### YOUR TASK
In the entries, find all lines that hold the word "ignored" and copy them.

### RECORD SET
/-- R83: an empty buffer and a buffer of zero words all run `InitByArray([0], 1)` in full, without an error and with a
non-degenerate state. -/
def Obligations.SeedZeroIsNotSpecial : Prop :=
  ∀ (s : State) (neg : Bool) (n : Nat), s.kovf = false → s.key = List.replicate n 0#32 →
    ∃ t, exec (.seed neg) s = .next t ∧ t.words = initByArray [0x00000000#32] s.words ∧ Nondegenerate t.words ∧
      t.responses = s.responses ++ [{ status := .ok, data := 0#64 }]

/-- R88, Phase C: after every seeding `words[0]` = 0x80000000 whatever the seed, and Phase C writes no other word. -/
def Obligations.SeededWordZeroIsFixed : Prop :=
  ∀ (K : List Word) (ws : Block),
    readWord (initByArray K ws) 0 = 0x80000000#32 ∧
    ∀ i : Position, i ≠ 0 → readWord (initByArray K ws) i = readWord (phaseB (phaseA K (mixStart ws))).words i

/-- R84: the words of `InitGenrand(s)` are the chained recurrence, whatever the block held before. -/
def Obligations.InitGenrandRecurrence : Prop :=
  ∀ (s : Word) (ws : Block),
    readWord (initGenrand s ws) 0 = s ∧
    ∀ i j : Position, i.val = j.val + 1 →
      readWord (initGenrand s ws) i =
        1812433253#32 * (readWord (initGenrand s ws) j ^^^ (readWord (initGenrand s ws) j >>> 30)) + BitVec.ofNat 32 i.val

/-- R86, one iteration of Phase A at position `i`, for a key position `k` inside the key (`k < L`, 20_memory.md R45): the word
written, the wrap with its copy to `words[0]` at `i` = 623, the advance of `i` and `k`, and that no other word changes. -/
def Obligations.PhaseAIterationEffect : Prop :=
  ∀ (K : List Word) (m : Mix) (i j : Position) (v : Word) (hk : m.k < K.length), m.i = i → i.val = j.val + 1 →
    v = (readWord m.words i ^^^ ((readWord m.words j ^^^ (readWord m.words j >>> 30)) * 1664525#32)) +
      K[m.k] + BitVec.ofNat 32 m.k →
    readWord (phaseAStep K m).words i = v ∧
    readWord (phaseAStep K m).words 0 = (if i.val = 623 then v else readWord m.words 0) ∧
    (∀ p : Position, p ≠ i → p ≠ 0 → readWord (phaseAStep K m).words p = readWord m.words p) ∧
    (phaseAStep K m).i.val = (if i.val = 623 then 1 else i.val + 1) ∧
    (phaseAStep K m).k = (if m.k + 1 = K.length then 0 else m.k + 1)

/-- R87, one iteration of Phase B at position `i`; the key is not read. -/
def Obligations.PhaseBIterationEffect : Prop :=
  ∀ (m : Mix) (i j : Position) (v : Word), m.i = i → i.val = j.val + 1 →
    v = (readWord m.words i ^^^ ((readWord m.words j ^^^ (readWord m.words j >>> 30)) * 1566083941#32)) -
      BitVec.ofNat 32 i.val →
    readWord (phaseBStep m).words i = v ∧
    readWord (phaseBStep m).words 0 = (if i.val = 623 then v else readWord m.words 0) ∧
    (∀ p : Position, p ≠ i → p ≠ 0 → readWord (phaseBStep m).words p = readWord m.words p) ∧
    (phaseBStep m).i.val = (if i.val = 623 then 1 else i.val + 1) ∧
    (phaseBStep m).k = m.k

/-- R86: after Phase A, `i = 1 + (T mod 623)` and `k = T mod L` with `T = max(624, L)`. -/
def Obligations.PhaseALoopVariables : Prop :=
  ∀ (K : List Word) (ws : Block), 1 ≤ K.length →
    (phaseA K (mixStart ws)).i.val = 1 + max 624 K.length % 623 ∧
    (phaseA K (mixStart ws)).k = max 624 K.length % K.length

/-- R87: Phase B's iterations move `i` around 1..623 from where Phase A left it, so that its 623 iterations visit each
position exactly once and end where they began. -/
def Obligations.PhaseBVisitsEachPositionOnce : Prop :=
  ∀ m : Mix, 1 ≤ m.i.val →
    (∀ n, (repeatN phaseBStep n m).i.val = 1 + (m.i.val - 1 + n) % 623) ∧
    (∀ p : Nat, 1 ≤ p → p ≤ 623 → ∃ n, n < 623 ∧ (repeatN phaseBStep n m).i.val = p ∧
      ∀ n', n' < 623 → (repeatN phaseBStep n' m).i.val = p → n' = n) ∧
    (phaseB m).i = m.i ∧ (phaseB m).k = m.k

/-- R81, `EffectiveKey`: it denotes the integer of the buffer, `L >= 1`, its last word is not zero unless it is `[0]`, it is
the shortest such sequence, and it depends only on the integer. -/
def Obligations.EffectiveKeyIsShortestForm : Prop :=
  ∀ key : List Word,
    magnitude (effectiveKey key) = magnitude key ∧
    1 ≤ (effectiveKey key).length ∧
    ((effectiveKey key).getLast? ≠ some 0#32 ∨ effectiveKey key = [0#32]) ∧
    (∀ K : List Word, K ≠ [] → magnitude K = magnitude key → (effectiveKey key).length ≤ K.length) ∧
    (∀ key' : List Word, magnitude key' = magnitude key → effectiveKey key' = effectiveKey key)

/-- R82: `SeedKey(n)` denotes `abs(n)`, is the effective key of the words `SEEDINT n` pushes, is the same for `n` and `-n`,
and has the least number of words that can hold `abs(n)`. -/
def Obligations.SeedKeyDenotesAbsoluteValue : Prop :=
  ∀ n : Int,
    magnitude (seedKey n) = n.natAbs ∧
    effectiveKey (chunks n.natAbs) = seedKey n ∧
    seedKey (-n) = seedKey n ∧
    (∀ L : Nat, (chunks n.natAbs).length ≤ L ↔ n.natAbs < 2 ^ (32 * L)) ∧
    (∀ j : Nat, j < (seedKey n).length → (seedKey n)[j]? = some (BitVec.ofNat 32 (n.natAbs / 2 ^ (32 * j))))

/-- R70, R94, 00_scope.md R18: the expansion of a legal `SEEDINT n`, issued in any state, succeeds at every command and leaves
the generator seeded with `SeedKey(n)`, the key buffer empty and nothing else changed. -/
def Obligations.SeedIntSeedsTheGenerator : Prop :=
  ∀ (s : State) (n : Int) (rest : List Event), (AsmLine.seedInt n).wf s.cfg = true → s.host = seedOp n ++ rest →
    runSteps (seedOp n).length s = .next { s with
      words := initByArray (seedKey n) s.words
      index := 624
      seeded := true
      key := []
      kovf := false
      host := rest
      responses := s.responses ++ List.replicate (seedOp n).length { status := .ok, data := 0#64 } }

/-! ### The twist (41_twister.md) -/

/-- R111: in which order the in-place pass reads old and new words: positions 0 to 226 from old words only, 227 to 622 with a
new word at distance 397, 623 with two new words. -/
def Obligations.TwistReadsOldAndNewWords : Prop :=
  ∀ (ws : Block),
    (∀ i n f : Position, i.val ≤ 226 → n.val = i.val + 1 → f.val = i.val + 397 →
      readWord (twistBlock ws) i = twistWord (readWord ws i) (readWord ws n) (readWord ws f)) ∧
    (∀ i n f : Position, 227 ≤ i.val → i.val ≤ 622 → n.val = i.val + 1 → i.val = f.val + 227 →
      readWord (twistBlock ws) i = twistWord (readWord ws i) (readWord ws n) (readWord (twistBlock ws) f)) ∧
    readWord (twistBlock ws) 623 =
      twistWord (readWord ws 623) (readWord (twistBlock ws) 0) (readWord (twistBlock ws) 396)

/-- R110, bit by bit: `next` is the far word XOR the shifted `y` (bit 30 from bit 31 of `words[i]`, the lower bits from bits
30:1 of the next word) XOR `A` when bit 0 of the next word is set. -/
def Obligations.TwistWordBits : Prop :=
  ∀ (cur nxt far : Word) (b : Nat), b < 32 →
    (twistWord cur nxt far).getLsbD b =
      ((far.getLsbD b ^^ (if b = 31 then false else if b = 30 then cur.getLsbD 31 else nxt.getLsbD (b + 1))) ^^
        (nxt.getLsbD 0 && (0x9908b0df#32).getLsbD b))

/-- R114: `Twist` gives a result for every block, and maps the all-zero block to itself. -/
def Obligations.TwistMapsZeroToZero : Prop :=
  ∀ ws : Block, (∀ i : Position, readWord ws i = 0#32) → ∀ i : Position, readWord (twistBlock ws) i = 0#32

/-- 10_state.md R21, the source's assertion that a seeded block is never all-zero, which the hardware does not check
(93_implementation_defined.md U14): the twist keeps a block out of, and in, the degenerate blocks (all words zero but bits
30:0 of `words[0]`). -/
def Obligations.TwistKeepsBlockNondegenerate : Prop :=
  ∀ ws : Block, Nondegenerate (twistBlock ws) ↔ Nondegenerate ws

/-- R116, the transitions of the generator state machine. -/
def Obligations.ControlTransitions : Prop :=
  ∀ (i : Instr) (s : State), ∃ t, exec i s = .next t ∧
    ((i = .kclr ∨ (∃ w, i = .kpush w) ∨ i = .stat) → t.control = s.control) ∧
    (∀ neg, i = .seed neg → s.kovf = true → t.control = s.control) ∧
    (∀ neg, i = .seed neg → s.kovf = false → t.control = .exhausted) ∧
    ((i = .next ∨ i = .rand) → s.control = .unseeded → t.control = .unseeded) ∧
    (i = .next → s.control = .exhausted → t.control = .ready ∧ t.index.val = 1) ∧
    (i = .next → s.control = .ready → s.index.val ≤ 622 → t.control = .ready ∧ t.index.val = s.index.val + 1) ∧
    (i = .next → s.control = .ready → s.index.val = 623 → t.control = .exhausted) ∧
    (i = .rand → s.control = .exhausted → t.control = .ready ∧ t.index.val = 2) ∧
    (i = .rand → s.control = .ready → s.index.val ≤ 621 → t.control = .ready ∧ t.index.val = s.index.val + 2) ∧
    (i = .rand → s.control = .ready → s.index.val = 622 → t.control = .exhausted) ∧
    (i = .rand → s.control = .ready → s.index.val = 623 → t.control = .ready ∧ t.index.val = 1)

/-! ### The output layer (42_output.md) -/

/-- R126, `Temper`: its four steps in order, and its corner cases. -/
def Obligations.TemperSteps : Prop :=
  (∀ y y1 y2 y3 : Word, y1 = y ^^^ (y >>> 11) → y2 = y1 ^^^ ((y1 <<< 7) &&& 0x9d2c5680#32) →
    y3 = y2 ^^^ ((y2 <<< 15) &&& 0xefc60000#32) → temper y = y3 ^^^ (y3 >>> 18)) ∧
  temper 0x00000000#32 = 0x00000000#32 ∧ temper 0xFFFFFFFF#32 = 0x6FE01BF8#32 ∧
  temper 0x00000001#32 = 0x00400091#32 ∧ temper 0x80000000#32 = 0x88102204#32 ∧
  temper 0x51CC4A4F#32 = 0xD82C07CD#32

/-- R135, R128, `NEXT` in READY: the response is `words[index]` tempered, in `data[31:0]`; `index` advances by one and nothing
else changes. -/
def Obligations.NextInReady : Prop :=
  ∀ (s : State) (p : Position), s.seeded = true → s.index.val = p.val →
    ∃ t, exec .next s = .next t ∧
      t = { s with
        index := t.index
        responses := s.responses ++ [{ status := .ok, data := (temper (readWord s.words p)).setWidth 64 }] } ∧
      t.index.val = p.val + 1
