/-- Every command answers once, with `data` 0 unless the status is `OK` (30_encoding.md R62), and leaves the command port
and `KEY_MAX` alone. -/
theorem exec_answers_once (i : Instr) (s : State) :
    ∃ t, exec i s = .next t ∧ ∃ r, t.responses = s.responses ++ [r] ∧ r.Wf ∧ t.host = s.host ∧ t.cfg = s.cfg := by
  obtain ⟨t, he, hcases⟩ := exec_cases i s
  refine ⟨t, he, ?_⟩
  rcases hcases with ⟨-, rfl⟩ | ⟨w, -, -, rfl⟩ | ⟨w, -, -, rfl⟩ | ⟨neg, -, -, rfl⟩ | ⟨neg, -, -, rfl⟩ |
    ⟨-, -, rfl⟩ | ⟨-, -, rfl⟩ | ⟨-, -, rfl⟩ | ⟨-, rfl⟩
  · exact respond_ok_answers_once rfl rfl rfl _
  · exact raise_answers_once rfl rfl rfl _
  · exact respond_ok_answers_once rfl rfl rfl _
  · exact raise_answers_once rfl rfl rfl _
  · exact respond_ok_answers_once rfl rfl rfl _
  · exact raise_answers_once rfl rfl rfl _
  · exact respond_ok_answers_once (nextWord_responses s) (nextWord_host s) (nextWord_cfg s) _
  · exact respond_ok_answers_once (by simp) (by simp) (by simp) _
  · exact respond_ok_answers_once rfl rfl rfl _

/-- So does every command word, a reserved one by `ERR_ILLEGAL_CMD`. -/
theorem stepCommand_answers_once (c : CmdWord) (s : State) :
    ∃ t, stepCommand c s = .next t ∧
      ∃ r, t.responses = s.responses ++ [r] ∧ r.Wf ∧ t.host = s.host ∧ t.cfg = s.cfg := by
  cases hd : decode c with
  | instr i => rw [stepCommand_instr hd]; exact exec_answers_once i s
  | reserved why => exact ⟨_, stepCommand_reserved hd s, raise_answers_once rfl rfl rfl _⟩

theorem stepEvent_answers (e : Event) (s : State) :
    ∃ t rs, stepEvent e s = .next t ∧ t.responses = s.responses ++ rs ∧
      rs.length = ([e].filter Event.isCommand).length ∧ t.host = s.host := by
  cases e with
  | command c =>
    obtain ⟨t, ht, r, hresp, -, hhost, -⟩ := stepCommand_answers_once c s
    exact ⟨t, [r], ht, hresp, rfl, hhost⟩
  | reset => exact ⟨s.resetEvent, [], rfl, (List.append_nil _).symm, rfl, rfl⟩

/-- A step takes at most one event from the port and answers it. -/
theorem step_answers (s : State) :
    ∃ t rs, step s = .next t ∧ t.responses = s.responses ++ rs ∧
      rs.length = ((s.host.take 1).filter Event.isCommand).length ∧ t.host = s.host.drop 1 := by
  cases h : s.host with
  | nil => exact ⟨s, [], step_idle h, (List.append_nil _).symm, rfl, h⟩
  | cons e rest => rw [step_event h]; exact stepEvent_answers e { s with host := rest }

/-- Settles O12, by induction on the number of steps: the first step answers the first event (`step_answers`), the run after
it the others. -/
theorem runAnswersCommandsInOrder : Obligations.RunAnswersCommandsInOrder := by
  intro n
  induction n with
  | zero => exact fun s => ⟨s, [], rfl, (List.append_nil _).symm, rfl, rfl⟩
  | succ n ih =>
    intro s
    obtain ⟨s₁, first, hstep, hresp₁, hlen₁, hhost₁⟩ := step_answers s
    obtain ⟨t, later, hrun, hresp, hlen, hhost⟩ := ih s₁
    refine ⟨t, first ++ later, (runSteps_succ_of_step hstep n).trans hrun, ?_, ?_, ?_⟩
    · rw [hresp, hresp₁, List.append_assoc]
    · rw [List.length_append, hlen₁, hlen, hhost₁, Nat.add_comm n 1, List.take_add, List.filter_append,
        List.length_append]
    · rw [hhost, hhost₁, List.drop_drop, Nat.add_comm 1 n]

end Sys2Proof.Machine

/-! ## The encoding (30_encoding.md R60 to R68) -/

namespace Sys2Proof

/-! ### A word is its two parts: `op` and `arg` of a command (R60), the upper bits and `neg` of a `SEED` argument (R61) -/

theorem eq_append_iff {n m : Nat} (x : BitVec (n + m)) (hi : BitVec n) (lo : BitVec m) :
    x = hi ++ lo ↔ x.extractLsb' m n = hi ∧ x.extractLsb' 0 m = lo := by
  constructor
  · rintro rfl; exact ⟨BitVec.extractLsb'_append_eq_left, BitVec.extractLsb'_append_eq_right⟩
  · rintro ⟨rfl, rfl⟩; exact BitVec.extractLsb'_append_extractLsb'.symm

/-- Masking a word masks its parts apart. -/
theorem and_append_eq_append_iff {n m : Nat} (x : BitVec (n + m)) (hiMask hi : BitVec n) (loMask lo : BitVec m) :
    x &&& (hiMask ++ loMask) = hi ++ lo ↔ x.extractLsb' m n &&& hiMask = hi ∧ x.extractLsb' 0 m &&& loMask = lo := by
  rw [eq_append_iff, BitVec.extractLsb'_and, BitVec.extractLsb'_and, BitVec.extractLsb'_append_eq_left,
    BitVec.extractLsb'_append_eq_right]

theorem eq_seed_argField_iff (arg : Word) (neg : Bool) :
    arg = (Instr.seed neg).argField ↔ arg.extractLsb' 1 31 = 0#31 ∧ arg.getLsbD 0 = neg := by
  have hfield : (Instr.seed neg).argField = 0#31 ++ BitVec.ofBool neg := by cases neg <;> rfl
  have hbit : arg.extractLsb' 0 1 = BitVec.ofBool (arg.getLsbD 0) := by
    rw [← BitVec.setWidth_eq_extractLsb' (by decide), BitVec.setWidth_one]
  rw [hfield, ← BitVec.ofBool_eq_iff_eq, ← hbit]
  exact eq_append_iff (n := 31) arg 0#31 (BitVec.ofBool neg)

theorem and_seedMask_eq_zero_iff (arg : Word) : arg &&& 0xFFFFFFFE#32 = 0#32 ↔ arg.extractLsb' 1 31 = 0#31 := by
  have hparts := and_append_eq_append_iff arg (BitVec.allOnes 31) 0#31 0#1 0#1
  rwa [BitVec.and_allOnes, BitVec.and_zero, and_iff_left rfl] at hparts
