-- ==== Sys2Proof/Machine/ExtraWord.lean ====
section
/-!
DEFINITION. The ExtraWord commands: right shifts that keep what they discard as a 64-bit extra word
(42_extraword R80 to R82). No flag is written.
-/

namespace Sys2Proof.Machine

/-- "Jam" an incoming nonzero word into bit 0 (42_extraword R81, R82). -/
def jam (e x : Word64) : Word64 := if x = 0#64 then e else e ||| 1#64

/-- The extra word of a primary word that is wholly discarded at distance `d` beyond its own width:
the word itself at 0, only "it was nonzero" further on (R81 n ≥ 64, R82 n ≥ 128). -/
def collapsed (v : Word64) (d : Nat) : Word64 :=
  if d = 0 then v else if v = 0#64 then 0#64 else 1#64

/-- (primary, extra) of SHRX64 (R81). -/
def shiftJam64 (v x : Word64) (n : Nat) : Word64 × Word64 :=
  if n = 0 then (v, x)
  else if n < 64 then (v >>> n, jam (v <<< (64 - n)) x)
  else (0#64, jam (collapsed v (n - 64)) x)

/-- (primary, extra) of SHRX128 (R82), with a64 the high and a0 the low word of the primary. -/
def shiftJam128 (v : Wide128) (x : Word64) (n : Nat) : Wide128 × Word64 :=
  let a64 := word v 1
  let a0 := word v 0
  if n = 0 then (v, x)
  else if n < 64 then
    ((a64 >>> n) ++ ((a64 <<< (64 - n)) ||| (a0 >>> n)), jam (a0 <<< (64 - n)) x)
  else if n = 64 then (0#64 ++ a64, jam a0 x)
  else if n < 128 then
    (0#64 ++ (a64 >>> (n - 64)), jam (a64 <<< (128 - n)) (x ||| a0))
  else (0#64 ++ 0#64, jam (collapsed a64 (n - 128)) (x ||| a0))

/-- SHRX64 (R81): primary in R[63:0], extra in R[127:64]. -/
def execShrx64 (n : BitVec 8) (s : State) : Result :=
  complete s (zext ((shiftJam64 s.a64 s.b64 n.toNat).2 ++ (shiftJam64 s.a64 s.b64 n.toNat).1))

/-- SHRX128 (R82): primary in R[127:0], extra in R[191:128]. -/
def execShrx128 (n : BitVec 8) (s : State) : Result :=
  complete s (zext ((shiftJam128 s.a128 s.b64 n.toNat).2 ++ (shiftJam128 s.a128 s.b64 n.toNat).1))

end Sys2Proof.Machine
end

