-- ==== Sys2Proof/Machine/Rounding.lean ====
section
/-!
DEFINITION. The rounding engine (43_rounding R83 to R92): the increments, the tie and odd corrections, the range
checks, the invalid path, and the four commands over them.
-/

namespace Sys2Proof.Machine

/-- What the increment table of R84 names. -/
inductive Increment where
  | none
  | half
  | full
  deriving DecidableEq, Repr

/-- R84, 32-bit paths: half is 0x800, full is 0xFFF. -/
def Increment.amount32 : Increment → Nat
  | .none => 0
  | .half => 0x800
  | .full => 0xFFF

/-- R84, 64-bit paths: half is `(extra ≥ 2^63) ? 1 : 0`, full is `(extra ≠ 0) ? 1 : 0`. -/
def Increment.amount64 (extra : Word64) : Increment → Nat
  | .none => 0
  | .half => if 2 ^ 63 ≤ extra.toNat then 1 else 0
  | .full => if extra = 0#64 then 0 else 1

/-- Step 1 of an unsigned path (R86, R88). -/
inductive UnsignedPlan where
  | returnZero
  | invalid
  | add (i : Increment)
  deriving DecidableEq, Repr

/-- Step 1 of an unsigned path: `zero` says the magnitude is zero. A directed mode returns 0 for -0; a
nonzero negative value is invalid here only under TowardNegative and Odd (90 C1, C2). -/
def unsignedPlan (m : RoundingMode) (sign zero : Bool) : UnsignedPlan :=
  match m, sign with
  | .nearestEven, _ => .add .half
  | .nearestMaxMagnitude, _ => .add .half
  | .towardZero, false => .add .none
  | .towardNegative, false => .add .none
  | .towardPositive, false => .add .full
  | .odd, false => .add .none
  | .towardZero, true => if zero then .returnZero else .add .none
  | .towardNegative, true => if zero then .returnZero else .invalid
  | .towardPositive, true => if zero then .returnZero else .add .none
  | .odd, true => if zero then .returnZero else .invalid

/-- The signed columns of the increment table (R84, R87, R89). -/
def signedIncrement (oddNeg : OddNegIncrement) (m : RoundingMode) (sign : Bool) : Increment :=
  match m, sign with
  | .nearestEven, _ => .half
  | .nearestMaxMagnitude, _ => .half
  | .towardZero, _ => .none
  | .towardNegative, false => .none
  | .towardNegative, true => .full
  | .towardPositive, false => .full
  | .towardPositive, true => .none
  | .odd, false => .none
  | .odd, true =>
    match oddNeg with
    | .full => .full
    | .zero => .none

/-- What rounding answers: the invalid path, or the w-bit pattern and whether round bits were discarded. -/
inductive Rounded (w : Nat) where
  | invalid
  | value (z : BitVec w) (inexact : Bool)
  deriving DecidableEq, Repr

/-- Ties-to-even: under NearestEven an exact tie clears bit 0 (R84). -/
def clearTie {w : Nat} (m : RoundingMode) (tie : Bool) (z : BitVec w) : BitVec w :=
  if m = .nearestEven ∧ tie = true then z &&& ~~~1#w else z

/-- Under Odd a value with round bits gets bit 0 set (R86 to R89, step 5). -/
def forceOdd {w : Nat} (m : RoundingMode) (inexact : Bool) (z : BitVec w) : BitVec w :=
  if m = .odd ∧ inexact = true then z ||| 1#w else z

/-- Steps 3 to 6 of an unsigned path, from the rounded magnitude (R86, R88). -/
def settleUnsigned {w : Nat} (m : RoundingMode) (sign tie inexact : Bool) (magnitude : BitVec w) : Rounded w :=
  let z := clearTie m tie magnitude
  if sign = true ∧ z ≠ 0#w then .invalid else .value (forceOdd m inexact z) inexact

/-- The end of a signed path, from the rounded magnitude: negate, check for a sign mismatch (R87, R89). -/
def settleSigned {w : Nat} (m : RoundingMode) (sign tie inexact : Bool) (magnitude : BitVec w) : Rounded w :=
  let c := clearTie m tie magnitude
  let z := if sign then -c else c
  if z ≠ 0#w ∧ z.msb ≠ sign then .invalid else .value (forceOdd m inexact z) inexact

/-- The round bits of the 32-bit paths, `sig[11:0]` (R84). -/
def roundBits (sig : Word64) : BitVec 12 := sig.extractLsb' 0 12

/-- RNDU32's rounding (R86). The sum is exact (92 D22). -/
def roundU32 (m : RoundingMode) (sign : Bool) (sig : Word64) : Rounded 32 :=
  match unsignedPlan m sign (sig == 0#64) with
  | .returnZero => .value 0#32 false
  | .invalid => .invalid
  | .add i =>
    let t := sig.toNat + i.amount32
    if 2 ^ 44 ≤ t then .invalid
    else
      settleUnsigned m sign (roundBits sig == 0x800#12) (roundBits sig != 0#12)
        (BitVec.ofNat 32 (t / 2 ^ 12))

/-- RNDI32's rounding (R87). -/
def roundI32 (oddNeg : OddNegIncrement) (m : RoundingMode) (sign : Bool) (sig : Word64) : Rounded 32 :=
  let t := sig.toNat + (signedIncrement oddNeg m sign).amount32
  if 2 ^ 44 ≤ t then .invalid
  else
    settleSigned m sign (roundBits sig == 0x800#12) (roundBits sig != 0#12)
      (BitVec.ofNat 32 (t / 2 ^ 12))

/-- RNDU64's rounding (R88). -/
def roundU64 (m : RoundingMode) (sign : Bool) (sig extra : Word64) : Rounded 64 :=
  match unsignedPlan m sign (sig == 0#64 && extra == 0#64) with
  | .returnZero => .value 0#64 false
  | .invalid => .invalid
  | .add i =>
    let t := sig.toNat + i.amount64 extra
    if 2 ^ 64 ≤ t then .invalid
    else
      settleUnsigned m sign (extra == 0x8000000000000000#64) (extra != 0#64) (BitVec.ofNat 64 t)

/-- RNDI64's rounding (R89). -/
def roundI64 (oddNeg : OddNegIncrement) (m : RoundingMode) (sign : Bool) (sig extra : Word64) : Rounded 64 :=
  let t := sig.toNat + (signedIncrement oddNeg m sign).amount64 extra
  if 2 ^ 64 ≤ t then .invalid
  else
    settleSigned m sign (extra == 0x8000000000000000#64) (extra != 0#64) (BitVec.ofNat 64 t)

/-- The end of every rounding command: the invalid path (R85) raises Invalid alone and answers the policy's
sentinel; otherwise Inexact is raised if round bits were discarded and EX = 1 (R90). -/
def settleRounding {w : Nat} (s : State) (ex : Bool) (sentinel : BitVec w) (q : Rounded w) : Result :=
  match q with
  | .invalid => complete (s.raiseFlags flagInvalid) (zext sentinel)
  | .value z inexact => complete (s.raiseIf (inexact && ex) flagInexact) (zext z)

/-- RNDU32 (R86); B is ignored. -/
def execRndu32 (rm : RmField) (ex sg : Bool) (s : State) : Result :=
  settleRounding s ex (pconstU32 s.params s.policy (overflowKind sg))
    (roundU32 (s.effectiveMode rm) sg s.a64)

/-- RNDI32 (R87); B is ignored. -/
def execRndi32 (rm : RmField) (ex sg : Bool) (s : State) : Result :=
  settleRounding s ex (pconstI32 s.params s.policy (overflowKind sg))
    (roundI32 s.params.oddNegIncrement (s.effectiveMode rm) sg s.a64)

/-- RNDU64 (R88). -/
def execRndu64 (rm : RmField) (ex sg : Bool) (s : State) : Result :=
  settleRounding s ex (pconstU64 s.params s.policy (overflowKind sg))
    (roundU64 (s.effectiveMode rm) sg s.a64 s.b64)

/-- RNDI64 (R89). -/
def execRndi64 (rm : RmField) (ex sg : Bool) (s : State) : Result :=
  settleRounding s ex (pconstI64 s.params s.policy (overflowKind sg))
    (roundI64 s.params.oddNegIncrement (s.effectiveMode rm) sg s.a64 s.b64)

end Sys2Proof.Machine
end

### ANSWER FOR THIS EXERCISE
/-- RNDU32 (R86); B is ignored. -/
/-- RNDI32 (R87); B is ignored. -/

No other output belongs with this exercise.